**Excerpted data:**
•••••

-- ==== Sys2Proof/Machine/Operands.lean ====
section
/-!
DEFINITION. The 32 bytes of an Order and the operand forms of every Order card (R97, R98, R124): which command an Order
asks for, its level, its payload and whether it reads or writes it. Checks 1 to 4 of R99 rest on this file.
-/

namespace Sys2Proof.Machine

/-- Opcode and level of each Order (R124). -/
def orderLevels : Sparse Nat :=
  [(0x0101, 2), (0x0102, 2), (0x0103, 2), (0x0104, 2), (0x0201, 1), (0x0202, 0), (0x0203, 1), (0x0204, 2), (0x0301, 1),
   (0x0302, 1), (0x0303, 1), (0x0304, 0), (0x0401, 1), (0x0402, 1), (0x0403, 1), (0x0404, 1), (0x0405, 2), (0x0501, 1),
   (0x0502, 1), (0x0601, 1), (0x0602, 2), (0x0701, 1), (0x0702, 1), (0x0703, 1), (0x0704, 1), (0x0801, 1), (0x0802, 1),
   (0x0803, 0), (0x0804, 2), (0x0901, 1), (0x0902, 1), (0x0A01, 1), (0x0A02, 1), (0x0A03, 1), (0x0A04, 1), (0x0A05, 2),
   (0x0B01, 1)]

/-- Bytes `lo` to `hi` are 0. -/
def zeros (bs : List Byte) (lo hi : Nat) : Bool := allZero (slice bs lo (hi + 1 - lo))

/-- The byte at an offset. -/
def byteAt (bs : List Byte) (o : Nat) : Nat := leAt bs o 1

/-- The payload an Order names (R98), with the bytes read there. -/
def payloadIn (bs data : List Byte) : Payload := { addr := leAt bs 0x08 8, len := leAt bs 0x10 4, data := data }

/-- The payload an Order writes: no bytes are read. -/
def payloadOut (bs : List Byte) : Payload := { addr := leAt bs 0x08 8, len := leAt bs 0x10 4 }

/-- An answer under a condition. -/
def given {α : Type} (c : Bool) (x : α) : Option α := if c then some x else none

/-- Member ports of FAILOVER_SET, 2 bytes each. -/
def portList16 : Nat → List Byte → List Nat
  | 0, _ => []
  | n + 1, bs => leAt bs 0 2 :: portList16 n (bs.drop 2)

/-- Entries of FIELD_WRITE (R118). -/
def fieldEntries : Nat → List Byte → List FieldEntry
  | 0, _ => []
  | n + 1, bs => ⟨leAt bs 0 8, BitVec.ofNat 32 (leAt bs 8 4), BitVec.ofNat 32 (leAt bs 12 4)⟩ :: fieldEntries n (bs.drop 16)

/-- The list operands of R265. -/
def tableOps (bs data : List Byte) : TableOps :=
  let f := byteAt bs 0x19
  { lines := leAt bs 0x14 5, egress := bit f 0, epoch := bit f 1, deep := bit f 2, absentOk := bit f 3,
    count := leAt bs 0x1A 2, payload := payloadIn bs data }

/-- Reserved bits of the list operands (R265). -/
def tableOpsOk (bs : List Byte) : Bool := byteAt bs 0x18 < 16 && byteAt bs 0x19 < 16

/-- FIELD_READ (R117). -/
def parseFieldRead (ring : Nat) (p : Bool) (bs : List Byte) : Option Instr :=
  let count := leAt bs 0x1C 2
  given (leAt bs 0x14 8 < 2 ^ 44 && byteAt bs 0x1E < 2 && byteAt bs 0x1F = 0 && (p == decide (count ≠ 1)) &&
      (p || zeros bs 0x08 0x13))
    (.fieldRead ring { caddr := leAt bs 0x14 8, count := count, live := byteAt bs 0x1E = 1,
                       payload := if p then some (payloadOut bs) else none })

/-- FIELD_WRITE (R118). -/
def parseFieldWrite (ring : Nat) (p : Bool) (bs data : List Byte) : Option Instr :=
  if p then
    given (zeros bs 0x14 0x1F)
      (.fieldWrite ring { isList := true, payloadLen := leAt bs 0x10 4, entries := fieldEntries (data.length / 16) data })
  else
    given (zeros bs 0x18 0x1F && leAt bs 0x08 8 < 2 ^ 44)
      (.fieldWrite ring { isList := false, payloadLen := 0, entries := fieldEntries 1 (bs.drop 8) })

/-- MICRO_CALL (R478). -/
def parseMicroCall (ring : Nat) (bs : List Byte) : Option Instr :=
  let sm := byteAt bs 0x08
  let op := byteAt bs 0x09
  if op = 0 then given (zeros bs 0x0A 0x1F) (.microCallStatus ring sm)
  else if op = 1 then given (zeros bs 0x0A 0x1F) (.microCallRestart ring sm)
  else given (op = 2 && zeros bs 0x0B 0x0F)
    (.microCallCall ring ⟨sm, byteAt bs 0x0A, BitVec.ofNat 64 (leAt bs 0x10 8), BitVec.ofNat 64 (leAt bs 0x18 8)⟩)

/-- PORT_SET (R139). -/
def parsePortSet (ring : Nat) (bs : List Byte) : Option Instr :=
  let f := byteAt bs 0x0B
  given (f < 64 && byteAt bs 0x13 < 4 && zeros bs 0x16 0x1F)
    (.portSet ring
      { port := leAt bs 0x08 2, mode := byteAt bs 0x0A, an := bit f 0, train := bit f 1, rsFec := bit f 2,
        quietOk := bit f 3, adminDown := bit f 4, mgmt := bit f 5, advMask := BitVec.ofNat 32 (leAt bs 0x0C 4),
        maxFrame := leAt bs 0x10 2, pfcEn := BitVec.ofNat 8 (byteAt bs 0x12), recclk := BitVec.ofNat 2 (byteAt bs 0x13),
        mgRxq := byteAt bs 0x14, mgTxq := byteAt bs 0x15 })

/-- FAILOVER_SET (R152). -/
def parseFailover (ring : Nat) (p : Bool) (bs data : List Byte) : Option Instr :=
  let o := if p then 0x14 else 0x08
  let f := byteAt bs (o + 3)
  let count := byteAt bs (o + 6)
  let ms := if p then portList16 count data else portList16 count (bs.drop 0x10)
  given (f < 4 && (if p then zeros bs 0x1B 0x1F
      else byteAt bs 0x0F = 0 && (8 < count || zeros bs (0x10 + 2 * count) 0x1F)))
    (.failoverSet ring
      { group := leAt bs o 2, kind := byteAt bs (o + 2), revert := bit f 0, quietStandby := bit f 1,
        wtr := leAt bs (o + 4) 2, count := count, members := ms,
        payload := if p then some (leAt bs 0x10 4) else none })

/-- LANE_TUNE (R134). -/
def parseLaneTune (ring : Nat) (bs : List Byte) : Option Instr :=
  let lane := leAt bs 0x08 2
  let a := byteAt bs 0x0A
  let bare := zeros bs 0x0B 0x1F
  if a = 1 then
    given (byteAt bs 0x0B = 0 && zeros bs 0x12 0x1F)
      (.laneTuneSetTx ring ⟨lane, ⟨signed 8 (byteAt bs 0x0C), signed 8 (byteAt bs 0x0D), signed 8 (byteAt bs 0x0E),
        signed 8 (byteAt bs 0x0F), leAt bs 0x10 2⟩⟩)
  else if a = 2 then given bare (.laneTuneFreezeRx ring lane)
  else if a = 3 then given bare (.laneTuneRelease ring lane)
  else if a = 4 then given bare (.laneTuneReadTx ring lane)
  else given (a = 5 && bare) (.laneTuneReadBest ring lane)

/-- LINES and the image of PROGRAM_LOAD and PARSER_LOAD (R190, R206). -/
def loadOps (bs data : List Byte) : Option LoadOps :=
  given (byteAt bs 0x18 < 16 && zeros bs 0x19 0x1F) { lines := leAt bs 0x14 5, image := payloadIn bs data }

/-- EPOCH_COMMIT (R229). -/
def parseEpochCommit (ring : Nat) (bs : List Byte) : Option Instr :=
  let f := byteAt bs 0x0D
  given (byteAt bs 0x0C < 16 && f < 4 && zeros bs 0x14 0x1F)
    (.epochCommit ring { lines := leAt bs 0x08 5, wait := bit f 0, expectValid := bit f 1, expect := leAt bs 0x0E 2,
                         ageMs := leAt bs 0x10 2, timeoutMs := leAt bs 0x12 2 })

/-- EPOCH_STATUS (R231). -/
def parseEpochStatus (ring : Nat) (bs : List Byte) : Option Instr :=
  if byteAt bs 0x08 = 0 then given (zeros bs 0x09 0x1F) (.epochStatusSummary ring)
  else given (byteAt bs 0x08 = 1 && byteAt bs 0x09 < 2 && zeros bs 0x0C 0x1F)
    (.epochStatusBank ring ⟨byteAt bs 0x09 = 1, byteAt bs 0x0A, byteAt bs 0x0B⟩)

/-- TABLE_MOD (R268). -/
def parseTableMod (ring : Nat) (bs data : List Byte) : Option Instr :=
  let t := tableOps bs data
  let op := byteAt bs 0x1C
  let ok := tableOpsOk bs && zeros bs 0x1D 0x1F
  if op = 0 then given ok (.tableModReplace ring t [])
  else if op = 1 then given ok (.tableModRead ring t [])
  else if op = 2 then given ok (.tableModLedgerWrite ring t)
  else if op = 3 then given ok (.tableModLedgerRead ring t)
  else given (op = 4 && ok) (.tableModDump ring t [])

/-- TABLE_REHASH (R269). -/
def parseRehash (ring : Nat) (bs : List Byte) : Option Instr :=
  let ops : RehashOps := ⟨byteAt bs 0x08, byteAt bs 0x09 = 1, byteAt bs 0x0A⟩
  let ok := byteAt bs 0x09 < 2 && zeros bs 0x0C 0x1F
  if byteAt bs 0x0B = 0 then given ok (.tableRehashPending ring ops [])
  else given (byteAt bs 0x0B = 1 && ok) (.tableRehashReorder ring ops)

/-- TCAM_RAW (R270). -/
def parseTcamRaw (ring : Nat) (bs data : List Byte) : Option Instr :=
  let f := byteAt bs 0x15
  let ops (p : Payload) : TcamRawOps := ⟨byteAt bs 0x14, bit f 0, byteAt bs 0x16, leAt bs 0x18 4, p⟩
  let ok := f < 4 && byteAt bs 0x17 = 0 && zeros bs 0x1C 0x1F
  if bit f 1 then given ok (.tcamRawWrite ring (ops (payloadIn bs data))) else given ok (.tcamRawRead ring (ops (payloadOut bs)))

/-- QUEUE_SET (R320). -/
def parseQueueSet (ring : Nat) (p : Bool) (bs data : List Byte) : Option Instr :=
  let op := byteAt bs 0x14
  let ok := p && byteAt bs 0x15 = 0 && zeros bs 0x18 0x1F
  if op = 0 then given ok (.queueSetPort ring ⟨leAt bs 0x16 2, leAt bs 0x10 4, data⟩)
  else if op = 1 then
    given (!p && zeros bs 0x1B 0x1F)
      (.queueSetQueue ring
        { queue := leAt bs 0x16 2, minRate := leAt bs 0x08 4, maxRate := leAt bs 0x0C 4, minBurst := leAt bs 0x10 2,
          maxBurst := leAt bs 0x12 2, level := byteAt bs 0x15, weight := byteAt bs 0x18, pfcPri := byteAt bs 0x19,
          limitPct := byteAt bs 0x1A })
  else if op = 2 then given ok (.queueSetMcSet ring ⟨leAt bs 0x16 2, payloadIn bs data⟩)
  else given (op = 3 && ok) (.queueSetMcRead ring ⟨leAt bs 0x16 2, payloadOut bs⟩)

•••••

**Exercise objective:** The lines needed are the ones from the first line of the entries through the line that contains "an offset. -/", given again without any change.

**Answer below:**
-- ==== Sys2Proof/Machine/Operands.lean ====
section
/-!
DEFINITION. The 32 bytes of an Order and the operand forms of every Order card (R97, R98, R124): which command an Order
asks for, its level, its payload and whether it reads or writes it. Checks 1 to 4 of R99 rest on this file.
-/

namespace Sys2Proof.Machine

/-- Opcode and level of each Order (R124). -/
def orderLevels : Sparse Nat :=
  [(0x0101, 2), (0x0102, 2), (0x0103, 2), (0x0104, 2), (0x0201, 1), (0x0202, 0), (0x0203, 1), (0x0204, 2), (0x0301, 1),
   (0x0302, 1), (0x0303, 1), (0x0304, 0), (0x0401, 1), (0x0402, 1), (0x0403, 1), (0x0404, 1), (0x0405, 2), (0x0501, 1),
   (0x0502, 1), (0x0601, 1), (0x0602, 2), (0x0701, 1), (0x0702, 1), (0x0703, 1), (0x0704, 1), (0x0801, 1), (0x0802, 1),
   (0x0803, 0), (0x0804, 2), (0x0901, 1), (0x0902, 1), (0x0A01, 1), (0x0A02, 1), (0x0A03, 1), (0x0A04, 1), (0x0A05, 2),
   (0x0B01, 1)]

/-- Bytes `lo` to `hi` are 0. -/
def zeros (bs : List Byte) (lo hi : Nat) : Bool := allZero (slice bs lo (hi + 1 - lo))

/-- The byte at an offset. -/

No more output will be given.